FIG. 5 is an embodiment of a gamma voltage generator (or a gray scale part) that generates a data voltage in a dot inversion method. Referring to FIG. 5, the gamma voltage generator 5 normally generates a gamma voltage outside the LCD driver IC and supplies the gamma voltage to the resistor string part 7. The resistance string portion 7 further subdivides the gamma voltage and displays the required gray level. In the present exemplary embodiment, the resistor string unit 7 displays ten gray scales, that is, ten data voltages, but gray scales may be increased according to image data such as 64 or 256.

In the dot inversion, the gamma voltage generator 5 is divided into a positive area and a negative area on the basis of the common voltage Vcom located at the center, and is positive and negative. ) Is defined as a positive region when the data voltage output from the resistor string unit 7 is higher than the common voltage, and defined as a negative region when the data voltage is lower than the common voltage. When image data applied from the outside is applied for each of red, green, and blue, a data voltage corresponding to the image data is output. For example, if the image data is "08h" of red, the voltage corresponding to the 08hth is read in each positive or negative area of the dot inversion, and the voltage generated due to the difference between this voltage and the common voltage is applied to the liquid crystal. The amount of light in the red area is adjusted to display an image. In the present embodiment, the data voltage in the forward direction corresponding to 08h will be a voltage between r0 and r1, and the voltage in the negative direction will be a voltage output between r16 and r17. These two voltages are referred to as the dot inversion driving method because the two voltages are larger and smaller than the common voltage for each dot on the basis of the common voltage as shown in FIG. 6.

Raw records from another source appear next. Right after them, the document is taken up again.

-- ==== Sys2Proof/Machine/RegSpace.lean ====
section
/-! DEFINITION. Access to the register space (R23–R29, R31, R39): which accesses are refused, and what a plain write does
to the fields of a register. -/

namespace Sys2Proof.Machine

/-- The offset of an address in its page, and its page. -/
def offOf (addr : Nat) : Nat := addr % 65536
def pageOf (addr : Nat) : Nat := addr / 65536

/-- Whether a reset of a kind covers a page's registers, or some of them, in the sense of STATUS.RESET_BUSY: a job reset
counts on the pages that R36 lists and on the REG pages (DEDUCED, log 20). -/
def resetCovers (k : ResetKind) (rp page : Nat) : Bool :=
  match k with
  | .cold | .warm => true
  | .job => [pDOCK, pSCT, pCE, pUPD, pCAVE, pPLC].contains page || decide (pREG ≤ page)
  | .block => rp == page

/-- STATUS.RESET_BUSY of a page: a reset that covers it is in progress, the cold reset of SELFTEST included (R36, R449). -/
def State.resetBusy (s : State) (page : Nat) : Bool :=
  s.stage == 1 || s.resets.any fun x => resetCovers x.1 x.2 page

/-- A dead page (R31). -/
def State.deadPage (s : State) (page : Nat) : Bool :=
  s.dead.any (fun d => d.1 == page)
    || (decide (pREG ≤ page) && (s.regionState (page - pREG) == 3 || s.regionState (page - pREG) == 4))
    || (decide (pMEM ≤ page ∧ page < pMEM + 26) && s.rd page MEM_STATUS_STATE == 2)

/-- STATUS of a page with the common bits that follow other registers (R33): RESET_BUSY, EXPERT_ACTIVE, ERR_PENDING. -/
def State.statusWord (s : State) (page : Nat) : Nat :=
  let v := (s.getReg (regAddr page 0x18)).toNat
  let v := putBits v 2 2 (b2n (s.resetBusy page))
  let v := putBits v 3 3 (b2n (s.regs.any fun e => decide (regAddr page 0x800 ≤ e.1) && decide (e.1 < regAddr page 0xC00)))
  putBits v 4 4 (b2n (s.errPending page))

/-- The two values that a fenced page keeps; no page holds these before it is fenced. -/
def deadInit (_ : Nat) : Word × Word := (~~~0#64, ~~~0#64)

/-- A page becomes dead: STATUS and ERR_STATUS stay readable as they are now (R31). -/
def State.killPage (s : State) (page : Nat) : State :=
  if s.dead.any fun d => d.1 == page then s
  else { s with dead := tabSet deadInit s.dead page (BitVec.ofNat 64 (s.statusWord page), s.getReg (regAddr page 0x20)) }

/-- The power and thermal registers of a REG page (R29): the ranges that R116 gives to chapter 17, an offset there that no
register has included (DESIGN CHOICE, log 151). -/
def powerReg (off : Nat) : Bool :=
  decide (0x600 ≤ off ∧ off < 0x800) || decide (0xB00 ≤ off ∧ off < 0xC00) || decide (0xE00 ≤ off ∧ off < 0x1000)
    || decide (0x8000 ≤ off)

/-- Whether R29 allows a requester an access. -/
def State.mayAccess (s : State) (q : Requester) (page off : Nat) (write : Bool) : Bool :=
  match q with
  | .mgmt => true
  | .jtag => s.lifecycle == 0 || s.lifecycle == 2
  | .mmc => !write || [pMGT, pMBX, pFWC, pTHM, pCAL].contains page || (page == pGLB && off == 0x140)
      || (page == pPWR && off != 0x100 && !(decide (0x2000 ≤ off ∧ off < 0x22D8)))
      || (decide (pREG ≤ page) && (powerReg off || off == 0x20))
  | .rcc r =>
      if write then page == regPage r && ((powerReg off && off != 0x608) || off == 0x20)
      else page == regPage r || [pPWR, pTHM, pTBASE, pGLB].contains page

/-- The PATH code of a requester (GLB.ACCESS_ERR_ADDR). -/
def pathCode (q : Requester) : Nat := match q with | .jtag => 0 | .mgmt => 1 | .mmc => 2 | .rcc _ => 3

/-- Why an access is refused: the first row of R24 that applies. -/
def State.refuses (s : State) (q : Requester) (addr bytes : Nat) (write : Bool) (v : Word) : Option Fld :=
  let p := pageOf addr
  let o := offOf addr
  let matched := s.rd pGLB GLB_EXPERT_STATUS_MATCHED == 1
  if !pageAssigned p then some GLB_ERR_STATUS_UNMAPPED
  else if bytes ≠ 8 ∨ addr % 8 ≠ 0 then some GLB_ERR_STATUS_BAD_ACCESS
  else if !s.mayAccess q p o write then some GLB_ERR_STATUS_PERM_DENIED
  else if s.deadPage p && (write || !([0x0, 0x8, 0x18, 0x20].contains o)) then some GLB_ERR_STATUS_DEAD_PAGE
  else if write && s.resetBusy p then some GLB_ERR_STATUS_BUSY_WRITE
  else if write && ((decide (0x800 ≤ o ∧ o < 0xC00) && !(matched && s.rd p cExpert == 1))
      || (o == 0x10 && bit v.toNat 1 && !matched)) then some GLB_ERR_STATUS_EXPERT_DENIED
  else none

/-- Record and count a refused access (R24). -/
def State.refuseAccess (s : State) (q : Requester) (addr : Nat) (write : Bool) (f : Fld) : State :=
  let s := (s.raiseErr pGLB f).bump pGLB GLB_C_ACCESS_ERR_COUNT
  if s.rd pGLB GLB_ACCESS_ERR_ADDR_VALID = 1 then s
  else s.wrs pGLB [(GLB_ACCESS_ERR_ADDR_ADDR, addr), (GLB_ACCESS_ERR_ADDR_PATH, pathCode q),
    (GLB_ACCESS_ERR_ADDR_WRITE, b2n write), (GLB_ACCESS_ERR_ADDR_VALID, 1)]

/-- Serve a write: refused and recorded under R24, ignored while a warm reset runs (R39), else its effect. -/
def State.serveWrite (s : State) (q : Requester) (addr : Nat) (v : Word) (eff : State → State) (bytes : Nat := 8) : State :=
  if s.wholeReset then s
  else match s.refuses q addr bytes true v with
    | some f => s.refuseAccess q addr true f
    | none => eff s

/-- What a plain write leaves in one field (R25): RW takes the value, W1C clears the bits written 1, the rest stays. -/
def fieldWrite (old v : Nat) (f : FieldDef) : Nat :=
  match f.acc with
  | .rw => putBits old f.hi f.lo (bits v f.hi f.lo)
  | .w1c => putBits old f.hi f.lo (Nat.land (bits old f.hi f.lo) (2 ^ (f.hi + 1 - f.lo) - 1 - bits v f.hi f.lo))
  | _ => old

/-- A plain write of a register: every field after its access type; an undefined offset ignores it (R24–R26). -/
def State.plainWrite (s : State) (addr : Nat) (v : Word) : State :=
  match regDefAt (pageOf addr) (offOf addr) with
  | none => s
  | some d => s.setReg addr (BitVec.ofNat 64 (d.fields.foldl (fun a f => fieldWrite a v.toNat f) (s.getReg addr).toNat))

/-- A plain write of a register except one field, which keeps its value. -/
def State.writeExcept (s : State) (addr : Nat) (v : Word) (f : Fld) : State :=
  let old := bits (s.getReg addr).toNat f.hi f.lo
  s.plainWrite addr (BitVec.ofNat 64 (putBits v.toNat f.hi f.lo old))

/-- A field of a value being written. -/
def Fld.of (f : Fld) (v : Word) : Nat := bits v.toNat f.hi f.lo

end Sys2Proof.Machine
end

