/-! ### Credit queues (R249) -/

/-- Whether a queued message is a chunk of a level: DATA, RESULT or MOVE. -/
def QMsg.isChunk (m : QMsg) (lvl : Nat) : Bool :=
  m.cls == 2 && byteAt m.body 0 == 0x43 && [2, 3, 10].contains (byteAt m.body 1) && byteAt m.body 2 == lvl

/-- Chunks of a level that wait in the queue toward an address: a level-1 peer's, or the S-port's that the switch is reached by. -/
def State.chunksQueued (s : State) (slot lvl dst : Nat) : Nat :=
  let far := s.unrouted.filter fun x => x.1 == slot && x.2.isChunk lvl && (lvl == 2 || x.2.dst == dst)
  match s.choosePort slot dst with
  | none => far.length
  | some p => ((s.link p).queue.filter fun m => m.isChunk lvl && (lvl == 2 || m.dst == dst && m.key == s.partKey slot)).length

/-- Whether the queue of a level toward a rank, or toward every member, takes no further chunk. A part that this module plays
needs no queue. -/
def State.ceFull (s : State) (slot : Nat) (b : Bucket) (lvl rank : Nat) : Bool :=
  let l := s.rankList slot b.group lvl
  let mine := s.ranksPlayed slot l
  let depth := if lvl = 1 then 16 else 32
  let tos := if rank ≠ 0xFFFF then (if mine.contains rank && !(lvl == 2 && b.path == 1) then [] else [rank])
    else if lvl = 2 then [0xFFFF] else (List.range l.length).filter fun k => !mine.contains k
  tos.any fun k => decide (depth ≤ s.chunksQueued slot lvl (s.rankAddr slot b.group lvl k))

/-- A full queue holds a level; with more than 64 chunks left for level 1, level 0 too. -/
def State.holdLevel (s : State) (slot lvl left : Nat) : State :=
  let v := s.ce slot
  let l := if lvl = 1 ∧ 64 < left then [0, 1] else [lvl]
  s.setCe slot { v with held := (v.held ++ l).eraseDups }

/-! ### Buckets of a job -/

/-- A bucket by tag and STEP. -/
def State.bucket (s : State) (slot tag step : Nat) : Option Bucket := (s.ce slot).buckets.find? fun b => b.tag == tag && b.step == step

/-- STATE of CE.BUCKET (R236). -/
def Bucket.regState (b : Bucket) : Nat :=
  if b.done = 1 then 4 else if b.done = 3 then 5 else if b.done = 2 then 6
  else if !b.level0 then 0 else if b.op = 0 && b.exps.isEmpty then 1 else if b.handed then 3 else 2

/-- Show a bucket in its CE.BUCKET entry. -/
def State.showBucket (s : State) (slot : Nat) (b : Bucket) : State :=
  s.wrs pCE [(CE_BUCKET_VALID, 1), (CE_BUCKET_SLOT, slot), (CE_BUCKET_STATE, b.regState), (CE_BUCKET_ATTEMPT, b.attempt),
    (CE_BUCKET_LEVEL, (b.sent.map (·.level)).foldl max 0), (CE_BUCKET_STEP, b.step), (CE_BUCKET_GEPOCH, b.gepoch),
    (CE_BUCKET_TAG, b.tag)] b.entry

/-- Bytes that a bucket retains (R258): what it sent into the highest selected level. -/
def Bucket.retained (b : Bucket) : Nat :=
  let n := ((b.sent.filter fun c => c.level == b.top).map fun c => c.lanes.length).sum
  if b.op = 0 then 4 * n else n

/-- CE.JOB.RETAIN_BYTES and BUCKETS_OPEN follow the job's buckets. -/
def State.showCe (s : State) (slot : Nat) : State :=
  let l := (s.ce slot).buckets
  s.wrs pCE [(CE_JOB_BUCKETS_OPEN, l.length), (CE_JOB_RETAIN_BYTES, (l.map Bucket.retained).sum)] slot

/-- Replace a bucket. -/
def State.setBucket (s : State) (slot : Nat) (b : Bucket) : State :=
  let v := s.ce slot
  let l := v.buckets.map fun x => if x.tag = b.tag ∧ x.step = b.step then b else x
  ((s.setCe slot { v with buckets := l }).showBucket slot b).showCe slot

/-! ### Lanes (R244, R245) -/

/-- The values of every contribution. -/
def Bucket.exponent (b : Bucket) : Int := voteExp (b.contribs.flatMap fun c => c.map (·.2))

/-- L of a bucket whose vote has ended (R244). -/
def Bucket.scale (b : Bucket) : Int :=
  laneScale (((b.exps.find? fun e => e.1 == b.top).map (·.2.1)).getD (-32768)) b.headroom

/-- The level-0 lanes of positions lo … hi − 1. -/
def Bucket.baseLanes (b : Bucket) (lo hi : Nat) : List Int :=
  let l := b.scale
  (List.range (hi - lo)).map fun k => (b.contribs.map fun c => ((c.filter fun e => e.1 == lo + k).map fun e => laneInt e.2 l).sum).sum

/-- OVL of positions lo … hi − 1 at level 0: the contributions that cover at least one of them. -/
def Bucket.baseOvl (b : Bucket) (lo hi : Nat) : Nat :=
  (b.contribs.filter fun c => c.any fun e => decide (lo ≤ e.1) && decide (e.1 < hi)).length

/-- The result of a chunk at a level. -/
def Bucket.result (b : Bucket) (lvl part c : Nat) : Option Chunk :=
  b.results.find? fun x => x.level == lvl && x.part == part && x.chunk == c

/-- The level-1 results that cover positions lo … hi − 1 of this member's level-1 part, if every one is complete. -/
def State.midLanes (s : State) (slot : Nat) (b : Bucket) (lo hi : Nat) : Option (List Int × Nat × Nat) :=
  if !b.has 1 then some (b.baseLanes lo hi, b.count, b.baseOvl lo hi)
  else
    let me := s.bSelf slot b 1
    let (p, _) := s.bPart slot b 1 me
    let n := b.chunkUnits 1
    let cs := ((List.range ((hi - p + n - 1) / n)).filter fun c => decide (lo < p + (c + 1) * n)).map fun c => b.result 1 me c
    if cs.any (·.isNone) then none
    else
      let rs := cs.filterMap id
      let first := match rs.head? with | some r => p + r.chunk * n | none => lo
      some (((rs.flatMap (·.lanes)).drop (lo - first)).take (hi - lo), (rs.head?.map (·.nb)).getD 0, (rs.map (·.ovl)).foldl max 0)

/-! ### The local result (R246, R256, R268) -/

/-- The lanes and count of part a of the highest level, if every chunk has its result. -/
def State.partLanes (s : State) (slot : Nat) (b : Bucket) (a : Nat) : Option (List Int × Nat) :=
  let cs := (List.range (s.bChunks slot b b.top a)).map fun c => b.result b.top a c
  if cs.any (·.isNone) then none
  else some ((cs.filterMap id).flatMap (·.lanes), (((cs.filterMap id).head?).map (·.nb)).getD b.count)

/-- The ranks whose shards make up this module's local result. -/
def State.ownParts (s : State) (slot : Nat) (b : Bucket) : List Nat := s.bPlayed slot b b.top

/-- The local result: the shards of the ranks this module plays, in ascending rank order, and N_B (R268). -/
def State.localResult (s : State) (slot : Nat) (b : Bucket) : Option (List Int × Nat) :=
  let ps := (s.ownParts slot b).map fun a => s.partLanes slot b a
  if ps.any (·.isNone) then none
  else some ((ps.filterMap id).flatMap (·.1), ((ps.filterMap id).map (·.2)).foldl max 0)

/-- The digest of a result (R256). -/
def resultDigest (lanes : List Int) (nb : Nat) : Word := crc64 ((lanes.flatMap fun v => leBytes 8 (wrap 64 v)) ++ leBytes 8 nb)

/-- Chunks of a movement part as it comes in: in an all-to-all, member a sends the part of its span that is this member's
(R240). -/
def State.inChunks (s : State) (slot : Nat) (b : Bucket) (lvl a : Nat) : Nat :=
  s.bChunks slot b lvl (if b.op = 3 then s.bSelf slot b lvl else a)

/-- The bytes of a movement part, if every chunk is here. -/
def State.partBytes (s : State) (slot : Nat) (b : Bucket) (lvl a : Nat) : Option (List Byte) :=
  let cs := (List.range (s.inChunks slot b lvl a)).map fun c => b.result lvl a c
  if cs.any (·.isNone) then none
  else some ((cs.filterMap id).flatMap fun c => c.lanes.map fun v => BitVec.ofInt 8 v)

end Sys2Proof.Machine
end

The gamma voltage generator 5 buffers the gamma voltage through a gamma buffer 5a and supplies it to the resistor string unit 7, and a plurality of gamma buffers 5a are usually used. The gamma voltage generator 5 divided into a positive region and a negative region is symmetrically up and down based on the common voltage buffer 5b (Vcom Buffer) in FIG. 5. In the embodiment of FIG. 5, Vdd, the voltage applied to the last end of the positive side, is 12V in one embodiment, and the voltage applied to the last end of the negative side is 0V (zero volt). In addition, VGMA_P4 is 11V and VGMA_N4 is 1V. The common voltage Vcom buffered by the common voltage buffer 5b between R5 and R6 of the gamma voltage generator 5 is connected to the common electrode of the LCD, and the magnitude of the voltage is 6V in one embodiment. Therefore, the highest voltage that can be set between the common voltage and the data voltage in the positive direction is 5V and becomes 5V in the negative direction. This data voltage varies depending on the voltage characteristics of the liquid crystal used. In addition, in order to strictly set the common voltage, the effect of kickback generated when driving the liquid crystal should be considered. However, in the illustrated example, the effect of the kickback was not considered in selecting the magnitude of the common voltage.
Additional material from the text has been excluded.